Well, if you’re feeling that complacent about the rate of change, consider this.

This week, Deepmind released details of their latest stunt. Their artificial-intelligence program AlphaZero has utterly annihilated Stockfish, the strongest chess-playing computer program in the world (and dramatically stronger than any human grandmaster).

That would be impressive in itself, but consider this. After being taught the rules of chess, AlphaZero set to work mastering the game, playing itself over and over again. Refining its ability at an incomprehensible speed.

No-one taught AlphaZero any chess opening theory. It wasn’t given any endgame tables. It was just told to get on with it.

After just four hours it had mastered chess, and was out-performing Stockfish.

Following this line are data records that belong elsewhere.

/-- The audio depends on the audio slots only (R171 (e)). -/
theorem audioOf_canon_congr {v : Variant} {f g : List Byte} (hf : f.length = v.stride) (hg : g.length = v.stride)
    (h : ∀ i < v.stride, i % 10 = v.orient.audStart → f[i]? = g[i]?) :
    audioOf (canon v f) = audioOf (canon v g) := by
  have haud : v.orient.audStart < 10 := by cases v.orient <;> decide
  refine List.ext_getElem? fun j => ?_
  by_cases hj : j < v.stride / 10
  · rw [getElem?_audioOf_canon hf hj, getElem?_audioOf_canon hg hj, h _ (by omega) (by omega)]
  · rw [List.getElem?_eq_none (by rw [length_audioOf_canon hf]; omega),
      List.getElem?_eq_none (by rw [length_audioOf_canon hg]; omega)]

/-- Settles O38: the two congruences. -/
theorem audioAndPixelsAreIndependent : Obligations.AudioAndPixelsAreIndependent :=
  fun c _ _ _ hf hg => ⟨pixelsOf_congr c hf hg, audioOf_canon_congr hf hg⟩

/-- After the pair swap nothing but the mode tells a Normal variant from a Swapped one (R143). -/
theorem decodeFrame_eq_of_pairSwap (c : CfgData) (n s : Variant) (hmode : n.mode = s.mode) (hn : n.orient = .normal)
    (hs : s.orient = .swapped) (f : List Byte) : decodeFrame c n f = decodeFrame c s (pairSwap f) := by
  have hcanon : canon n f = canon s (pairSwap f) := by simp only [canon, hn, hs]
  rw [decodeFrame, decodeFrame, pixelsOf, pixelsOf, hcanon, hmode]

/-- Settles O37: the Normal and the Swapped variant of each mode. -/
theorem orientationIsUndoneFirst : Obligations.OrientationIsUndoneFirst :=
  fun c f => ⟨decodeFrame_eq_of_pairSwap c .monoN .monoS rfl rfl rfl f,
    decodeFrame_eq_of_pairSwap c .colorN .colorS rfl rfl rfl f,
    decodeFrame_eq_of_pairSwap c .xpN .xpS rfl rfl rfl f⟩

end Sys2Proof.Machine
end

section
/-! PROOF. One WSTEP: what it looks up, what it makes of the answer (R192 to R197), and the rows it can take (R199). -/

namespace Sys2Proof.Machine

/-! ### Accepting a frame -/

theorem toNat_accept_drift {s : State} {p : Nat} {v : Variant} {d : Nat} (h : p + v.stride ≤ s.srcLen.toNat)
    (hd : d ≤ p) : (accept p v d s).drift.toNat = d := by
  have := s.srcLen.isLt
  rw [accept_drift, BitVec.toNat_ofNat, Nat.mod_eq_of_lt (by omega)]

theorem alignedAt_eq (p : Nat) : alignedAt p = decide (p % 2352 = 0) := by
  rw [alignedAt, Bool.beq_eq_decide_eq]

/-- Settles O19: the three offsets lie below a word's end, and the other fields are `accept`'s own. -/
theorem acceptRecordsTheFrame : Obligations.AcceptRecordsTheFrame :=
  fun _ p d _ hfit hd => ⟨toNat_accept_curOff hfit d, rfl, toNat_accept_expected hfit d, toNat_accept_drift hfit hd,
    alignedAt_eq p, rfl, rfl, rfl, rfl, rfl⟩

/-! ### What a WSTEP looks up -/

/-- What WSTEP asks the locator: the window from `START`, the one offset `EXPECTED`, or the rest of the source from
`EXPECTED` on (R194 to R196). -/
def State.walkScan (s : State) : Option (Nat × Variant) :=
  match s.wst with
  | .seeking => locate s s.start.toNat (s.start.toNat + s.cfg.data.seekWindow)
  | .locked => locate s s.expected.toNat (s.expected.toNat + 1)
  | .resyncing => locate s s.expected.toNat s.srcLen.toNat
  | .exhausted | .failed => none

/-- The drift WSTEP records for a frame at `p` (R198). -/
def State.driftAt (s : State) (p : Nat) : Nat := if s.wst = .resyncing then p - s.expected.toNat else 0

/-- The cause of a walk that ends (R193). -/
def State.endCause (s : State) : Cause := if s.wst = .seeking then .notFound else .exhausted

theorem walkScan_seeking {s : State} (hw : s.wst = .seeking) :
    s.walkScan = locate s s.start.toNat (s.start.toNat + s.cfg.data.seekWindow) := by
  rw [State.walkScan, hw]

theorem walkScan_locked {s : State} (hw : s.wst = .locked) :
    s.walkScan = locate s s.expected.toNat (s.expected.toNat + 1) := by
  rw [State.walkScan, hw]

theorem walkScan_resyncing {s : State} (hw : s.wst = .resyncing) :
    s.walkScan = locate s s.expected.toNat s.srcLen.toNat := by
  rw [State.walkScan, hw]

/-- A marker found is accepted if its whole frame lies in the source, and ends the walk if not (R193). -/
theorem walkStep_of_found {s : State} {p : Nat} {v : Variant} (h : s.walkScan = some (p, v)) :
    walkStep s = if p + v.stride ≤ s.srcLen.toNat then accept p v (s.driftAt p) s else raise s.endCause s := by
  cases hw : s.wst with
  | seeking =>
    rw [walkScan_seeking hw] at h
    simp [walkStep, stepSeeking, startOperand, wholeFrame, State.driftAt, State.endCause, hw, h]
  | locked =>
    rw [walkScan_locked hw] at h
    simp [walkStep, stepLocked, expectedOperand, wholeFrame, State.driftAt, State.endCause, hw, h]
  | resyncing =>
    rw [walkScan_resyncing hw] at h
    simp [walkStep, stepResyncing, expectedOperand, wholeFrame, State.driftAt, State.endCause, hw, h]
  | exhausted | failed => simp [State.walkScan, hw] at h

theorem walkStep_of_fits {s : State} {p : Nat} {v : Variant} (h : s.walkScan = some (p, v))
    (hfit : p + v.stride ≤ s.srcLen.toNat) : walkStep s = accept p v (s.driftAt p) s := by
  rw [walkStep_of_found h, if_pos hfit]

theorem walkStep_of_short {s : State} {p : Nat} {v : Variant} (h : s.walkScan = some (p, v))
    (hshort : s.srcLen.toNat < p + v.stride) : walkStep s = raise s.endCause s := by
  rw [walkStep_of_found h, if_neg hshort.not_ge]

/-- A hop that finds no marker is missed (R195). -/
theorem walkStep_of_missed {s : State} (hw : s.wst = .locked) (h : s.walkScan = none) :
    walkStep s = hopMissed s := by
  rw [walkScan_locked hw] at h
  simp [walkStep, hw, stepLocked, expectedOperand, h]

/-- A scan that finds no marker ends the walk (R194, R196). -/
theorem walkStep_of_not_found {s : State} (hw : s.wst = .seeking ∨ s.wst = .resyncing) (h : s.walkScan = none) :
    walkStep s = raise s.endCause s := by
  obtain hw | hw := hw
  · rw [walkScan_seeking hw] at h
    simp [walkStep, hw, stepSeeking, startOperand, h, State.endCause]
  · rw [walkScan_resyncing hw] at h
    simp [walkStep, hw, stepResyncing, expectedOperand, h, State.endCause]

theorem walkStep_of_exhausted {s : State} (hw : s.wst = .exhausted) : walkStep s = clearEmit s := by
  rw [walkStep, hw]

/-! ### WSTEP in each walker state -/

theorem exec_wstep_of_ne {s : State} (hw : s.wst ≠ .failed) : exec .wstep s = .next (walkStep s) := by
  rw [exec_wstep, unlessFailed_of_ne hw]

/-- Settles O44: `walkStep` in Exhausted; in Failed the command is ignored. -/
theorem wstepTerminal : Obligations.WstepTerminal := by
  refine fun s => ⟨fun hw => ?_, fun hw => ?_⟩
  · rw [exec_wstep_of_ne (by simp [hw]), walkStep_of_exhausted hw]
    rfl
  · rw [exec_wstep, unlessFailed_of_eq hw]

/-- `SEEK_WINDOW` is the largest stride of the priority list (R6). -/
theorem seekWindow_eq {c : CfgData} {window : Nat} (hle : ∀ v ∈ c.priority, v.stride ≤ window)
    (hmem : ∃ v ∈ c.priority, v.stride = window) : c.seekWindow = window := by
  refine le_antisymm (List.max_le_of_forall_le _ _ ?_) (List.le_max_of_le (List.mem_map.2 hmem) le_rfl)
  simpa using hle

/-- Settles O41: the window of the scan is `seekWindow`, which is the largest stride. -/
theorem wstepSeeking : Obligations.WstepSeeking := by
  refine ⟨decode_encode .wstep, fun s window hw hle hmem => ?_⟩
  have hexec := exec_wstep_of_ne (s := s) (by simp [hw])
  have hcause : s.endCause = .notFound := if_pos hw
  have hdrift (p : Nat) : s.driftAt p = 0 := if_neg (by simp [hw])
  rw [← seekWindow_eq hle hmem, ← walkScan_seeking hw, hexec]
  refine ⟨fun p v h hfit => ?_, fun p v h hshort => ?_, fun h => ?_⟩
  · rw [walkStep_of_fits h hfit, hdrift]
  · rw [walkStep_of_short h hshort, hcause]
  · rw [walkStep_of_not_found (.inl hw) h, hcause]

/-- Settles O43: the scan goes forward from `EXPECTED`, so that the drift is no cut-off difference. -/
theorem wstepResyncing : Obligations.WstepResyncing := by
  refine fun s hw => ?_
  have hexec := exec_wstep_of_ne (s := s) (by simp [hw])
  have hcause : s.endCause = .exhausted := if_neg (by simp [hw])
  have hdrift (p : Nat) : s.driftAt p = p - s.expected.toNat := if_pos hw
  rw [← walkScan_resyncing hw, hexec]
  refine ⟨fun p v h hfit => ⟨?_, ?_⟩, fun p v h hshort => ?_, fun h => ?_⟩
  · rw [walkStep_of_fits h hfit, hdrift]
  · exact (locate_some_spec (walkScan_resyncing hw ▸ h)).1
  · rw [walkStep_of_short h hshort, hcause]
  · rw [walkStep_of_not_found (.inr hw) h, hcause]

/-- A window of one offset holds the marker at that offset, or none (R124). -/
theorem locate_one (s : State) (p : Nat) : locate s p (p + 1) = (markerAt s p).map (p, ·) := by
  refine Option.ext fun ⟨q, v⟩ => ?_
  rw [locate_eq_some, Option.map_eq_some_iff]
  constructor
  · rintro ⟨hle, hlt, hm, -⟩
    obtain rfl : q = p := by omega
    exact ⟨v, hm, rfl⟩
  · rintro ⟨u, hm, he⟩
    cases he
    exact ⟨le_rfl, p.lt_succ_self, hm, fun r _ _ => by omega⟩

theorem walkScan_locked_eq {s : State} (hw : s.wst = .locked) :
    s.walkScan = (markerAt s s.expected.toNat).map (s.expected.toNat, ·) := by
  rw [walkScan_locked hw, locate_one]

theorem markerAt_eq_none_of {s : State} {p : Nat} (h : seedHit s p = false ∨ classify s p = none) :
    markerAt s p = none := by
  rw [markerAt_eq_none]
  rintro ⟨hit, hv⟩
  obtain h | h := h <;> simp [h] at hit hv

/-- Settles O42: the hop's window is the one offset `EXPECTED`. -/
theorem wstepLocked : Obligations.WstepLocked := by
  refine fun s hw => ?_
  have hexec := exec_wstep_of_ne (s := s) (by simp [hw])
  have hcause : s.endCause = .exhausted := if_neg (by simp [hw])
  have hdrift (p : Nat) : s.driftAt p = 0 := if_neg (by simp [hw])
  have hscan := walkScan_locked_eq hw
  rw [hexec]
  refine ⟨fun v hit hv hfit => ?_, fun v hit hv hshort => ?_, fun hno => ?_⟩
  · rw [markerAt_eq_some.2 ⟨hit, hv⟩] at hscan
    rw [walkStep_of_fits hscan hfit, hdrift]
  · rw [markerAt_eq_some.2 ⟨hit, hv⟩] at hscan
    rw [walkStep_of_short hscan hshort, hcause]
  · rw [markerAt_eq_none_of hno] at hscan
    rw [walkStep_of_missed hw hscan]
    rfl

/-! ### What a WSTEP can do -/

/-- Settles O45: `walkStep_cases` names the walker states and EMIT of each row, and the invariants the cause. -/
theorem wstepTakesATableRow : Obligations.WstepTakesATableRow := by
  intro s t h ht
  cases ht
  obtain ⟨hw, e⟩ | ⟨hf, e⟩ := unlessFailed_cases s walkStep <;> rw [e]
  · simp [hw, (h.failedOut hw).1]
  obtain ⟨p, v, d, e, -, -, hfrom⟩ | ⟨e, hw⟩ | ⟨e, hw⟩ | ⟨e, hw⟩ | ⟨e, hw⟩ | ⟨-, hw⟩ := walkStep_cases s
  · obtain ⟨hw, -⟩ | ⟨hw, -⟩ | ⟨hw, -⟩ := hfrom
    · simp [e, hw, (h.seeking hw).2.2]
    · simp [e, hw, (h.walking (.inl hw)).2.2]
    · simp [e, hw, (h.walking (.inr hw)).2.2]
  · simp [e, hw, (h.walking (.inl hw)).2.2]
  · simp [e, hw, Cause.endState]
  · obtain hw | hw := hw <;> simp [e, hw, Cause.endState]
  · simp [e, hw, h.exhaustedCause hw]
  · exact absurd hw hf

/-- Settles O46: each update of `walkStep_cases` writes walker registers only. -/
theorem wstepLeavesThePrimitivesAlone : Obligations.WstepLeavesThePrimitivesAlone := by
  intro s t ht
  cases ht
  obtain ⟨-, e⟩ | ⟨-, e⟩ := unlessFailed_cases s walkStep <;> rw [e]
  obtain ⟨p, v, d, e, -⟩ | ⟨e, -⟩ | ⟨e, -⟩ | ⟨e, -⟩ | ⟨e, -⟩ | ⟨e, -⟩ := walkStep_cases s <;> rw [e] <;> rfl

/-! ### The bound on a walk -/

/-- How many WSTEPs the walk can still take: two for each frame that the rest of the source has room for, and the two
that find its end (R203). -/
def State.stepsLeft (s : State) : Nat :=
  match s.wst with
  | .seeking => 2 * (s.srcLen.toNat / 19600) + 2
  | .locked => 2 * ((s.srcLen.toNat - s.expected.toNat) / 19600) + 2
  | .resyncing => 2 * ((s.srcLen.toNat - s.expected.toNat) / 19600) + 1
  | .exhausted | .failed => 0

theorem stepsLeft_raise {x : Cause} (s : State) : (raise x s).stepsLeft = 0 := by
  cases x <;> rfl

theorem stepsLeft_accept {s : State} {p : Nat} {v : Variant} (hfit : p + v.stride ≤ s.srcLen.toNat) (d : Nat) :
    (accept p v d s).stepsLeft = 2 * ((s.srcLen.toNat - (p + v.stride)) / 19600) + 2 := by
  rw [← toNat_accept_expected hfit d]
  rfl

/-- Every WSTEP before the end brings the end nearer. -/
theorem stepsLeft_walkStep_lt {s : State} (ht : s.wst.terminal = false) : (walkStep s).stepsLeft < s.stepsLeft := by
  obtain ⟨p, v, d, e, -, hfit, hfrom⟩ | ⟨e, hw⟩ | ⟨e, hw⟩ | ⟨e, hw⟩ | ⟨-, hw⟩ | ⟨-, hw⟩ := walkStep_cases s
  · have hstride := (stride_bounds v).1
    rw [e, stepsLeft_accept hfit]
    obtain ⟨hw, -⟩ | ⟨hw, hp, -⟩ | ⟨hw, hp, -⟩ := hfrom <;> simp only [State.stepsLeft, hw] <;> omega
  · rw [e]
    simp [State.stepsLeft, hw]
  · rw [e, stepsLeft_raise]
    simp [State.stepsLeft, hw]
  · rw [e, stepsLeft_raise]
    obtain hw | hw := hw <;> simp [State.stepsLeft, hw]
  · simp [hw, Wst.terminal] at ht
  · simp [hw, Wst.terminal] at ht

theorem Wst.ne_of_not_terminal {w : Wst} (h : w.terminal = false) : w ≠ .exhausted ∧ w ≠ .failed := by
  constructor <;> rintro rfl <;> cases h

/-- A walk is over after as many WSTEPs as `stepsLeft` says. -/
theorem exists_terminal_of_stepsLeft_le {s : State} {k : Nat} (hk : s.stepsLeft ≤ k) :
    ∃ n t, n ≤ k ∧ execAll (List.replicate n .wstep) s = .next t ∧ t.wst.terminal = true := by
  induction k generalizing s with
  | zero =>
    refine ⟨0, s, le_rfl, rfl, by_contra fun ht => ?_⟩
    have := stepsLeft_walkStep_lt (Bool.eq_false_of_not_eq_true ht)
    omega
  | succ k ih =>
    cases ht : s.wst.terminal with
    | true => exact ⟨0, s, k.succ.zero_le, rfl, ht⟩
    | false =>
      have hlt := stepsLeft_walkStep_lt ht
      obtain ⟨n, t, hn, hexec, hend⟩ := ih (s := walkStep s) (by omega)
      refine ⟨n + 1, t, by omega, ?_, hend⟩
      rw [List.replicate_succ, execAll, exec_wstep_of_ne (Wst.ne_of_not_terminal ht).2]
      exact hexec

/-- Settles O57: the bound is `stepsLeft` of Seeking. -/
theorem walkEndsWithinTheBound : Obligations.WalkEndsWithinTheBound :=
  fun _ _ hw => exists_terminal_of_stepsLeft_le (by rw [State.stepsLeft, hw])

end Sys2Proof.Machine
end

section
/-! PROOF. Under P-PREFIX the seed filter turns no marker away (R122, R196). -/

namespace Sys2Proof.Machine

theorem audStart_ge (o : Orient) : 8 ≤ o.audStart := by
  cases o <;> decide

/-- With no XP mask position below 8 the mask leaves the seed's eight bytes alone. -/
theorem maskPos_eq_false_of_lt {c : CfgData} (hn : ∀ i ∈ c.xpMaskN, 8 ≤ i) (hs : ∀ i ∈ c.xpMaskS, 8 ≤ i)
    (v : Variant) (len : Nat) {i : Nat} (hi : i < 8) : maskPos c v len i = false := by
  refine Bool.eq_false_iff.2 fun h => ?_
  obtain ⟨-, ⟨-, hmem⟩ | ⟨-, hle, -⟩⟩ := maskPos_eq_true.1 h
  · have : 8 ≤ i := by
      cases ho : v.orient with
      | normal => exact hn i (by rwa [ho] at hmem)
      | swapped => exact hs i (by rwa [ho] at hmem)
    omega
  · have := audStart_ge v.orient
    omega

Awesome Annotations #3 - AlphaZero Hulk-Smashes Stockfish

In a 100-game match against Stockfish, AlphaZero won 28 times, drew on 72 occasions, and err.. never lost. AlphaZero taught itself, in just four hours, to be the greatest chess player the world has ever seen.

“After reading the paper, but especially seeing the games, I thought, well, I always wondered how it would be if a superior species landed on Earth and showed us how they play chess,” said grandmaster Peter Heine Nielsen. “I feel now I know.”

A research paper, which has yet to be peer reviewed, has the techno-babble:

AlphaZero evaluates positions using non-linear function approximation based on a deep neural network, rather than the linear function approximation used in typical chess programs.

It’s clear that the AI software is approaching the problem of chess in a vastly different way to other chess programs. For instance, AlphaZero only had to examine 80,000 positions per second, compared to Stockfish’s 70 million. And yet Stockfish can’t beat it.

Like I said, this is all completely fine. The whole thing is only of interest to chess players, and you certainly shouldn’t worry about where this is all going to lead.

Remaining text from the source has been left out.